Blackmoor/Eldritch Wizardry/AD&D added Druids (historically, more Sage political leaders than lightning-throwing Poison Ivy/Captain Planet superheroes), who should literally be at bloody war all the time with Christian Clerics, but everyone's copacetic, it's an ecumenical matter. Church and Holly Grove are next door in the tiny village of Hommlett. They have Clay Golems, explicitly based on the Golem of Prague, made by Clerics instead of Jewish Rabbis (again, Sages, not magic Clerics except in some Torah stories). What. I do use Golems, I love "programmed clay/flesh/iron machine goes crazy" stories; but the religious issue is impossible to resolve.

If I cared one whit for religious ceremony and all that, well, you can still have religions without Clerics, as seen in our world. They can be non-Classed, Thieves (most appropriately), or Fighters, or even Magicians if you don't mind the cognitive dissonance.

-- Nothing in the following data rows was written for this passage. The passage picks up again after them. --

-- ==== Sys2Proof/Laws/Shifter.lean ====
section
/-! SUPPORT. The shifter in arithmetic (40_shifter.md R101 to R107): each function of the shifter is unfolded here once. -/

namespace Sys2Proof.Machine

/-- `zext_64` keeps the number a bit pattern of at most 64 bits spells. -/
theorem zext64_toNat {n : Nat} (h : n ≤ 64) (v : BitVec n) : (zext64 v).toNat = v.toNat := by
  have hv : v.toNat < 2 ^ 64 := lt_of_lt_of_le v.isLt (Nat.pow_le_pow_right (by decide) h)
  simp only [zext64, BitVec.toNat_setWidth, Nat.mod_eq_of_lt hv]

/-- `x[w-1:0]` is the remainder modulo 2^w. -/
theorem lowBits_toNat (w : Nat) (x : Word64) : (lowBits w x).toNat = x.toNat % 2 ^ w := by
  simp [lowBits]

/-- A number of fewer than `w` bits passes through `lowBits` and back. -/
theorem lowBits_zext64 {w : Nat} (h : w ≤ 64) (v : BitVec w) : lowBits w (zext64 v) = v := by
  apply BitVec.eq_of_toNat_eq
  rw [lowBits_toNat, zext64_toNat h, Nat.mod_eq_of_lt v.isLt]

/-- The low 64 bits of a 64-bit register are the register. -/
@[simp] theorem lowBits_64 (x : Word64) : lowBits 64 x = x := by
  apply BitVec.eq_of_toNat_eq
  rw [lowBits_toNat, Nat.mod_eq_of_lt x.isLt]

/-- `zext_64` at width 64 is the identity. -/
@[simp] theorem zext64_64 (x : Word64) : zext64 x = x := by simp [zext64]

/-- `sext_64` at width 64 is the identity. -/
@[simp] theorem sext64_64 (x : Word64) : sext64 x = x := by simp [sext64]

/-- `sext_64` keeps the signed value of a pattern of at most 64 bits (R10). -/
theorem sext64_toInt {n : Nat} (h : n ≤ 64) (v : BitVec n) : (sext64 v).toInt = v.toInt :=
  BitVec.toInt_signExtend_of_le h

/-- `sext_64` written through the signed value. -/
theorem sext64_eq_ofInt {n : Nat} (v : BitVec n) : sext64 v = BitVec.ofInt 64 v.toInt := rfl

/-- A wire byte in arithmetic: the group, plus 128 when more bytes follow (R80). -/
theorem wireByte_toNat (more : Bool) (g : BitVec 7) :
    (wireByte more g).toNat = (if more then 128 else 0) + g.toNat := by
  revert more g; decide

/-- The continuation bit says whether the byte is 128 or more (R80). -/
theorem continuation_eq (b : Byte) : continuation b = decide (128 ≤ b.toNat) := by
  revert b; decide

/-- The group of a byte is its remainder modulo 128 (R80). -/
theorem group_toNat (b : Byte) : (group b).toNat = b.toNat % 128 := by
  simp [group]

@[simp] theorem continuation_wireByte (more : Bool) (g : BitVec 7) : continuation (wireByte more g) = more := by
  revert more g; decide

@[simp] theorem group_wireByte (more : Bool) (g : BitVec 7) : group (wireByte more g) = g := by
  revert more g; decide

/-- The remaining value after one EncStep (R101, R103). -/
theorem encStep_rem_toNat {w : Nat} (r : BitVec w) : (encStep r).rem.toNat = r.toNat / 128 := by
  simp [encStep, Nat.shiftRight_eq_div_pow]

/-- An EncStep is the last exactly when fewer than 8 bits are left (R101, R102). -/
theorem encStep_last {w : Nat} (r : BitVec w) : (encStep r).last = decide (r.toNat < 128) := by
  have h := encStep_rem_toNat r
  have hl : (encStep r).last = ((encStep r).rem == 0#w) := rfl
  rw [hl, Bool.eq_iff_iff, beq_iff_eq, decide_eq_true_iff, ← BitVec.toNat_inj, h]
  simp only [BitVec.toNat_ofNat, Nat.zero_mod]
  omega

/-- The byte of an EncStep (R101): the low 7 bits, with the continuation bit unless it is the last. -/
theorem encStep_byte {w : Nat} (r : BitVec w) :
    (encStep r).byte = wireByte (decide (128 ≤ r.toNat)) (BitVec.ofNat 7 r.toNat) := by
  have hl := encStep_last r
  have hb : (encStep r).byte = wireByte (!(encStep r).last) (r.extractLsb' 0 7) := rfl
  rw [hb, hl]
  congr 1
  · rw [← decide_not, decide_eq_decide]
    omega

/-- A DecStep in arithmetic, when the groups gathered so far lie below bit 7k: the group is added at bit offset 7k, and
what passes bit W-1 is lost (R104, R106, R107). -/
theorem decStep_toNat {w k : Nat} {acc : BitVec w} (b : Byte) (hw : 7 ≤ w) (hacc : acc.toNat < 2 ^ (7 * k)) :
    (decStep acc k b).toNat = (acc.toNat + b.toNat % 128 * 2 ^ (7 * k)) % 2 ^ w := by
  have hg : (group b).toNat < 2 ^ w := lt_of_lt_of_le (group b).isLt (Nat.pow_le_pow_right (by decide) hw)
  have hor := Nat.two_pow_add_eq_or_of_lt hacc (group b).toNat
  have hacc' : acc.toNat % 2 ^ w = acc.toNat := Nat.mod_eq_of_lt acc.isLt
  rw [decStep, BitVec.toNat_or, BitVec.toNat_shiftLeft, BitVec.toNat_setWidth, Nat.mod_eq_of_lt hg,
    Nat.shiftLeft_eq, ← hacc', ← Nat.or_mod_two_pow, hacc', ← group_toNat, Nat.or_comm, Nat.mul_comm, ← hor,
    Nat.add_comm]

end Sys2Proof.Machine
end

But the only old-timey-religions that have ever been in my games are demon-summoning cultists Ph'nglui mglw'nafh Cthulhu R'lyeh wgah'nagl fhtagn!, or fascist Templar priests, who are more political than religious.

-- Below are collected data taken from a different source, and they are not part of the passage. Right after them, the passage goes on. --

/-- Every next state of a transfer step, by what the port answered and what the command made of it (R44). -/
inductive Transfer (s : State) : State → Prop
  /-- The port has not answered (R52). -/
  | hold (h : PortSilent s) : Transfer s s
  /-- The sink answered Fail (R182). -/
  | sinkFailed {c : IoCause} {rest : List SnkAnswer} (hdir : s.op.getLsbD 3 = false)
      (hs : s.snkAnswers = .fail c :: rest) : Transfer s (raise (.io c) { s with snkAnswers := rest })
  /-- The source answered Fail (R182). -/
  | sourceFailed {c : IoCause} {rest : List SrcAnswer} (hdir : s.op.getLsbD 3 = true)
      (hs : s.srcAnswers = .fail c :: rest) : Transfer s (raise (.io c) { s with srcAnswers := rest })
  /-- The one byte of a Bool or Byte encode is written (R160, R162). -/
  | wroteOnly {byteOf : Word64 → Byte} {rest : List SnkAnswer} (hop : IsFixedEnc s.op byteOf)
      (hs : s.snkAnswers = .ack :: rest) :
      Transfer s (complete (countOne { s with snkAnswers := rest, acked := s.acked ++ [byteOf s.rem] }))
  /-- The last byte of a VarInt or VarLong encode is written (R120). -/
  | wroteLast {w max : Nat} {rest : List SnkAnswer} (hop : IsVarEnc s.op w max) (hs : s.snkAnswers = .ack :: rest)
      (hl : (encStep (lowBits w s.rem)).last = true) : Transfer s (complete (encoded w rest s))
  /-- A byte of a VarInt or VarLong encode is written and more remain (R120). -/
  | wroteMore {w max : Nat} {rest : List SnkAnswer} (hop : IsVarEnc s.op w max) (hs : s.snkAnswers = .ack :: rest)
      (hl : (encStep (lowBits w s.rem)).last = false) : Transfer s (encoded w rest s)
  /-- The one byte of a Bool or Byte decode is read (R161, R163). -/
  | readOnly {b : Byte} {value : Byte → Word64} {rest : List SrcAnswer} (hop : IsFixedDec s.op value)
      (hs : s.srcAnswers = .byte b :: rest) :
      Transfer s (completeDecode (value b) (countOne { s with srcAnswers := rest }))
  /-- The last byte of a VarInt or VarLong decode is read (R140, R149). -/
  | readLast {w max : Nat} {b : Byte} {rest : List SrcAnswer} (hop : IsVarDec s.op w max)
      (hs : s.srcAnswers = .byte b :: rest) (hk : s.status.count.toNat < max) (hb : continuation b = false) :
      Transfer s (completeDecode (sext64 (decStep (lowBits w s.acc) s.status.count.toNat b))
        (gathered w b { s with srcAnswers := rest }))
  /-- Byte MAX of a VarInt or VarLong decode is read and has the continuation bit (R143). -/
  | readTooBig {w max : Nat} {b : Byte} {rest : List SrcAnswer} (hop : IsVarDec s.op w max)
      (hs : s.srcAnswers = .byte b :: rest) (hk : s.status.count.toNat < max) (hb : continuation b = true)
      (hm : (s.status.count + 1#4).toNat = max) :
      Transfer s (raise .tooBig (gathered w b { s with srcAnswers := rest }))
  /-- A byte of a VarInt or VarLong decode is read and more are due (R140). -/
  | readMore {w max : Nat} {b : Byte} {rest : List SrcAnswer} (hop : IsVarDec s.op w max)
      (hs : s.srcAnswers = .byte b :: rest) (hk : s.status.count.toNat < max) (hb : continuation b = true)
      (hm : (s.status.count + 1#4).toNat ≠ max) :
      Transfer s (gathered w b { s with srcAnswers := rest })

/-- Every next state of a step with reset not asserted (R42 to R44). -/
inductive BlockEvent (s : State) : State → Prop
  /-- Nothing is offered (R63). -/
  | unoffered (hf : s.fsm = .idle) (ho : s.offers = []) : BlockEvent s s
  /-- A legal command is accepted (R43). -/
  | accept {i : Instr} {later : List Command} (hf : s.fsm = .idle) (ho : s.offers = encode i :: later) :
      BlockEvent s (acceptBody i { s with offers := later })
  /-- An illegal command is accepted (R164). -/
  | acceptIllegal {c : Command} {later : List Command} (hf : s.fsm = .idle) (ho : s.offers = c :: later)
      (hc : legal c.op = false) : BlockEvent s (acceptIllegal { s with offers := later })
  /-- The command in progress takes a transfer step (R44). -/
  | transfer {t : State} (hf : s.fsm = .run) (h : Transfer s t) : BlockEvent s t

section
variable {op : BitVec 8} {w max : Nat} {byteOf : Word64 → Byte} {value : Byte → Word64}

theorem IsFixedEnc.dir (h : IsFixedEnc op byteOf) : op.getLsbD 3 = false := by
  obtain ⟨rfl, -⟩ | ⟨rfl, -⟩ := h <;> rfl
theorem IsVarEnc.dir (h : IsVarEnc op w max) : op.getLsbD 3 = false := by obtain ⟨rfl, -⟩ | ⟨rfl, -⟩ := h <;> rfl
theorem IsFixedDec.dir (h : IsFixedDec op value) : op.getLsbD 3 = true := by
  obtain ⟨rfl, -⟩ | ⟨rfl, -⟩ := h <;> rfl
theorem IsVarDec.dir (h : IsVarDec op w max) : op.getLsbD 3 = true := by obtain ⟨rfl, -⟩ | ⟨rfl, -⟩ := h <;> rfl
theorem IsVarEnc.unique {w' max' : Nat} (h : IsVarEnc op w max) (h' : IsVarEnc op w' max') : w = w' ∧ max = max' := by
  obtain ⟨rfl, rfl, rfl⟩ | ⟨rfl, rfl, rfl⟩ := h <;> simpa [IsVarEnc, eq_comm] using h'
theorem IsVarDec.unique {w' max' : Nat} (h : IsVarDec op w max) (h' : IsVarDec op w' max') : w = w' ∧ max = max' := by
  obtain ⟨rfl, rfl, rfl⟩ | ⟨rfl, rfl, rfl⟩ := h <;> simpa [IsVarDec, eq_comm] using h'
theorem IsVarEnc.op_eq (h : IsVarEnc op w max) : op = 0x02#8 ∨ op = 0x03#8 := h.imp And.left And.left
theorem IsVarDec.op_eq (h : IsVarDec op w max) : op = 0x0A#8 ∨ op = 0x0B#8 := h.imp And.left And.left

end

section
variable {s t : State}

theorem transfer_of_encodeOneByte {byteOf : Word64 → Byte} (hop : IsFixedEnc s.op byteOf)
    (h : encodeOneByte (byteOf s.rem) s = .next t) : Transfer s t := by
  obtain ⟨hs, rfl⟩ | ⟨c, rest, hs, rfl⟩ | ⟨rest, hs, rfl⟩ := encodeOneByte_cases h
  · exact .hold (.inl ⟨hop.dir, hs⟩)
  · exact .sinkFailed hop.dir hs
  · exact .wroteOnly hop hs

theorem transfer_of_encodeVarStep {w max : Nat} (hop : IsVarEnc s.op w max) (h : encodeVarStep w s = .next t) :
    Transfer s t := by
  obtain ⟨hs, rfl⟩ | ⟨c, rest, hs, rfl⟩ | ⟨rest, hs, hl, rfl⟩ | ⟨rest, hs, hl, rfl⟩ := encodeVarStep_cases h
  · exact .hold (.inl ⟨hop.dir, hs⟩)
  · exact .sinkFailed hop.dir hs
  · exact .wroteLast hop hs hl
  · exact .wroteMore hop hs hl

theorem transfer_of_decodeOneByte {value : Byte → Word64} (hop : IsFixedDec s.op value)
    (h : decodeOneByte value s = .next t) : Transfer s t := by
  obtain ⟨hs, rfl⟩ | ⟨c, rest, hs, rfl⟩ | ⟨b, rest, hs, rfl⟩ := decodeOneByte_cases h
  · exact .hold (.inr ⟨hop.dir, hs⟩)
  · exact .sourceFailed hop.dir hs
  · exact .readOnly hop hs

theorem transfer_of_decodeVarStep {w max : Nat} (hop : IsVarDec s.op w max) (h : decodeVarStep w max s = .next t) :
    Transfer s t := by
  obtain ⟨hs, rfl⟩ | ⟨c, rest, hs, rfl⟩ | ⟨b, rest, hs, hk, hb, rfl⟩ | ⟨b, rest, hs, hk, hb, hm, rfl⟩ |
    ⟨b, rest, hs, hk, hb, hm, rfl⟩ := decodeVarStep_cases h
  · exact .hold (.inr ⟨hop.dir, hs⟩)
  · exact .sourceFailed hop.dir hs
  · exact .readLast hop hs hk hb
  · exact .readTooBig hop hs hk hb hm
  · exact .readMore hop hs hk hb hm

/-- A transfer body that goes on, run by the OP that selects it, is a transfer (R44). -/
theorem transfer_of_transferBody {i : Instr} (hop : s.op = i.opcode) (h : transferBody i s = .next t) :
    Transfer s t := by
  cases i with
  | boolEnc => exact transfer_of_encodeOneByte (.inl ⟨hop, rfl⟩) h
  | byteEnc => exact transfer_of_encodeOneByte (.inr ⟨hop, rfl⟩) h
  | varintEnc => exact transfer_of_encodeVarStep (.inl ⟨hop, rfl, rfl⟩) h
  | varlongEnc => exact transfer_of_encodeVarStep (.inr ⟨hop, rfl, rfl⟩) h
  | boolDec => exact transfer_of_decodeOneByte (.inl ⟨hop, rfl⟩) h
  | byteDec => exact transfer_of_decodeOneByte (.inr ⟨hop, rfl⟩) h
  | varintDec => exact transfer_of_decodeVarStep (.inl ⟨hop, rfl, rfl⟩) h
  | varlongDec => exact transfer_of_decodeVarStep (.inr ⟨hop, rfl, rfl⟩) h

/-- A step with reset not asserted that goes on is one of the block's events (R42). -/
theorem blockEvent_of_blockStep (h : blockStep s = .next t) : BlockEvent s t := by
  obtain ⟨hf, ho, hb⟩ | ⟨c, later, i, hf, ho, hd, hb⟩ | ⟨c, later, e, hf, ho, hd, hb⟩ | ⟨i, hf, hd, hb⟩ |
    ⟨e, -, -, hb⟩ := blockStep_cases s <;> rw [hb] at h
  · cases h
    exact .unoffered hf ho
  · cases h
    exact .accept hf (decode_ok_iff.1 hd ▸ ho)
  · cases h
    exact .acceptIllegal hf ho (legal_eq_false_of_decode_error hd)
  · exact .transfer hf (transfer_of_transferBody (congrArg Command.op (decode_ok_iff.1 hd)).symm h)
  · cases h

theorem asserted_or_notReset (s : State) :
    (∃ l rest, s.resetInput = .asserted l :: rest) ∨ NotReset 1 s := by
  cases h : s.resetInput with
  | nil => exact .inr (by simp [NotReset, h])
  | cons r rest =>
    cases r with
    | deasserted => exact .inr (by simp [NotReset, h])
    | asserted l => exact .inl ⟨l, rest, rfl⟩

/-- A step that goes on is a reset, or one of the block's events with the reset sample taken (R42, R210). -/
theorem step_next_cases (h : step s = .next t) :
    (∃ l rest, s.resetInput = .asserted l :: rest ∧ t = resetStep l { s with resetInput := rest }) ∨
    (NotReset 1 s ∧ BlockEvent { s with resetInput := s.resetInput.tail } t) := by
  obtain ⟨l, rest, hr⟩ | hn := asserted_or_notReset s
  · rw [step_of_asserted hr] at h
    cases h
    exact .inl ⟨l, rest, hr, rfl⟩
  · rw [step_of_notReset hn] at h
    exact .inr ⟨hn, blockEvent_of_blockStep h⟩

/-- Without a reset, a step from RUN that goes on is a transfer (R44, R210). -/
theorem transfer_of_step (hn : NotReset 1 s) (hf : s.fsm = .run) (h : step s = .next t) :
    Transfer { s with resetInput := s.resetInput.tail } t := by
  rw [step_of_notReset hn] at h
  cases blockEvent_of_blockStep h with
  | unoffered hi => simp [hf] at hi
  | accept hi => simp [hf] at hi
  | acceptIllegal hi => simp [hf] at hi
  | transfer _ ht => exact ht

end

end Sys2Proof.Machine
end

section
/-! PROOFS. The invariant (10_state.md R39): what it says of a command in progress, how it is established for a running
and for a finished command, and that every step keeps it. -/

namespace Sys2Proof.Machine

/-! ### What the invariant says -/

section
variable {s t : State}

/-- In RUN the outcome fields are clear (R25, R39). -/
theorem Inv.outcome_clear (h : Inv s) (hf : s.fsm = .run) :
    s.status.busy = true ∧ s.status.done = false ∧ s.status.valid = false ∧ s.status.err = .none :=
  ⟨h.busy_iff_run.2 hf, h.busy_outcome (h.busy_iff_run.2 hf)⟩

theorem Inv.busy_of_idle (h : Inv s) (hf : s.fsm = .idle) : s.status.busy = false := by
  cases hb : s.status.busy
  · rfl
  · simp [h.busy_iff_run.1 hb] at hf

/-- A Bool or Byte command in progress has COUNT = 0 (R39). -/
theorem Inv.count_of_fixedEnc {byteOf : Word64 → Byte} (h : Inv s) (hf : s.fsm = .run)
    (hop : IsFixedEnc s.op byteOf) : s.status.count = 0#4 :=
  h.fixed_count hf (hop.elim (fun ho => .inl ho.1) fun ho => .inr (.inl ho.1))

theorem Inv.count_of_fixedDec {value : Byte → Word64} (h : Inv s) (hf : s.fsm = .run) (hop : IsFixedDec s.op value) :
    s.status.count = 0#4 :=
  h.fixed_count hf (hop.elim (fun ho => .inr (.inr (.inl ho.1))) fun ho => .inr (.inr (.inr ho.1)))

/-- A VarInt or VarLong encode in progress has written fewer than MAX bytes, and REM has lost 7 bits for each (R103). -/
theorem Inv.varEnc {w max : Nat} (h : Inv s) (hf : s.fsm = .run) (hop : IsVarEnc s.op w max) :
    s.status.count.toNat < max ∧ s.rem.toNat < 2 ^ (w - 7 * s.status.count.toNat) := by
  obtain ⟨ho, rfl, rfl⟩ | ⟨ho, rfl, rfl⟩ := hop
  · exact ⟨Nat.lt_succ_of_le (h.varint_enc hf ho).1, (h.varint_enc hf ho).2⟩
  · exact ⟨Nat.lt_succ_of_le (h.varlong_enc hf ho).1, (h.varlong_enc hf ho).2⟩

/-- A VarInt or VarLong decode in progress has read fewer than MAX bytes, and ACC has gained 7 bits for each (R106). -/
theorem Inv.varDec {w max : Nat} (h : Inv s) (hf : s.fsm = .run) (hop : IsVarDec s.op w max) :
    s.status.count.toNat < max ∧ s.acc.toNat < 2 ^ (7 * s.status.count.toNat) := by
  obtain ⟨ho, rfl, rfl⟩ | ⟨ho, rfl, rfl⟩ := hop
  · exact ⟨Nat.lt_succ_of_le (h.varint_dec hf ho).1, (h.varint_dec hf ho).2⟩
  · exact ⟨Nat.lt_succ_of_le (h.varlong_dec hf ho).1, (h.varlong_dec hf ho).2⟩

/-- In RUN fewer than 10 bytes have been moved (R39). -/
theorem Inv.count_le_nine (h : Inv s) (hf : s.fsm = .run) : s.status.count.toNat ≤ 9 := by
  obtain ho | ho | ho | ho | ho | ho | ho | ho := opcode_of_legal (h.op_legal hf)
  · simp [h.fixed_count hf (by simp [ho])]
  · simp [h.fixed_count hf (by simp [ho])]
  · have := (h.varint_enc hf ho).1
    omega
  · exact (h.varlong_enc hf ho).1
  · simp [h.fixed_count hf (by simp [ho])]
  · simp [h.fixed_count hf (by simp [ho])]
  · have := (h.varint_dec hf ho).1
    omega
  · exact (h.varlong_dec hf ho).1

/-- In RUN the next transaction does not make COUNT wrap (R22, R39). -/
theorem Inv.count_succ (h : Inv s) (hf : s.fsm = .run) : (s.status.count + 1#4).toNat = s.status.count.toNat + 1 := by
  have := h.count_le_nine hf
  rw [BitVec.toNat_add, BitVec.toNat_ofNat]
  omega

/-! ### How the invariant is established -/

/-- How far the command in progress has come, by the command OP names: the part of `Inv` that is about RUN (R39, R103,
R106). -/
inductive Progress (s : State) : Prop
  /-- A Bool or Byte command has moved no byte (R160 to R163). -/
  | fixed (hop : s.op = 0x00#8 ∨ s.op = 0x01#8 ∨ s.op = 0x08#8 ∨ s.op = 0x09#8) (hk : s.status.count = 0#4)
  /-- REM has lost 7 bits per byte written (R103). -/
  | varEnc {w max : Nat} (hop : IsVarEnc s.op w max) (hk : s.status.count.toNat < max)
      (hrem : s.rem.toNat < 2 ^ (w - 7 * s.status.count.toNat))
  /-- ACC has gained 7 bits per byte read (R106). -/
  | varDec {w max : Nat} (hop : IsVarDec s.op w max) (hk : s.status.count.toNat < max)
      (hacc : s.acc.toNat < 2 ^ (7 * s.status.count.toNat))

So, the gameplay is better without Clerics. The world is much better (more like the pulp S&S I want) without Clerics. Even in a historical setting (which I very much do not do), Clerics shouldn't have superpowers.

Why Not 5E?

Because I don't need 1000 pages of corporate rules to tell me how to move down a corridor, check for traps, fight or flight. I really hate the superheroic power level. It's nearly impossible to disentangle the healing rules from it.

What I'm Watching: Love+Death+Robots S3

Previously, S1 part 1, S1 part 2, S2.

Short season this time. No spoilers?

  • Very Pulse of the Machine: Beautiful, adapted from a fine story by Michael Swanwick, which you should read everything he writes, especially Vacuum Flowers. ★★★★★
  • Mini-Dead: Horrific subject run at high speed and tilt-shift makes it adorable. ★★★★½
  • Mason's Rats: Mercilessly bloody, esp if you have any sympathy for rats. I do not, but some kind of accommodation with the enemy must be made. Neal Asher story. ★★★★½
  • Kill Piss Kill: Call of Duty garbage that starts with an asshole pissing at the camera and gets worse. Didn't finish, hate it, everyone involved should be composted. ☆☆☆☆☆
  • In Vaulted Halls Entombed: Call of Duty vs bugs & Cthulhu. Writing's a little better than the shit medium deserves. Alan Baxter, who no shit calls himself "Warrior Scribe", "The Lord of Weird Australia". Wanker, but not the worst modern Mythos story. ★★★☆☆
  • Jibaro: Mount & Blade battle between a jewelled Siren and a bunch of knights… but one is deaf. And you want what you can't control. Excellent illustration of D&D encumbrance penalties. Very pretty. Written/directed by Alberto Mielgo. ★★★★☆
  • Swarm: The Bruce Sterling story! Kind of overly gross, dark, uncanny valley graphics, but the aliens look great, the Nest is nearly complex enough to be the Swarm. Doesn't flinch from the story ending. ★★★★½
  • Bad Travelling: Neal Asher again. Sailors deal with a bad case of crabs. Good story, CGI looks potato-y like the old videogame Summoner, characters except the navigator are moral & personality voids. It's the 3rd of 3 short stories in the Jable Sharks world, but only one adapted. ★★★★☆
  • Three Robots: Exit Strategies: Scalzi tries to be politically correct. He will be first to be killed and eaten after the apocalypse, as we all hate smug jerkoffs. I almost appreciate this one for letting my contempt for Scalzi reach a new low. ☆☆☆☆☆

This season there's not a single female writer, 2 directors are women, but one is of that CoD shit, earns a demerit to the female side.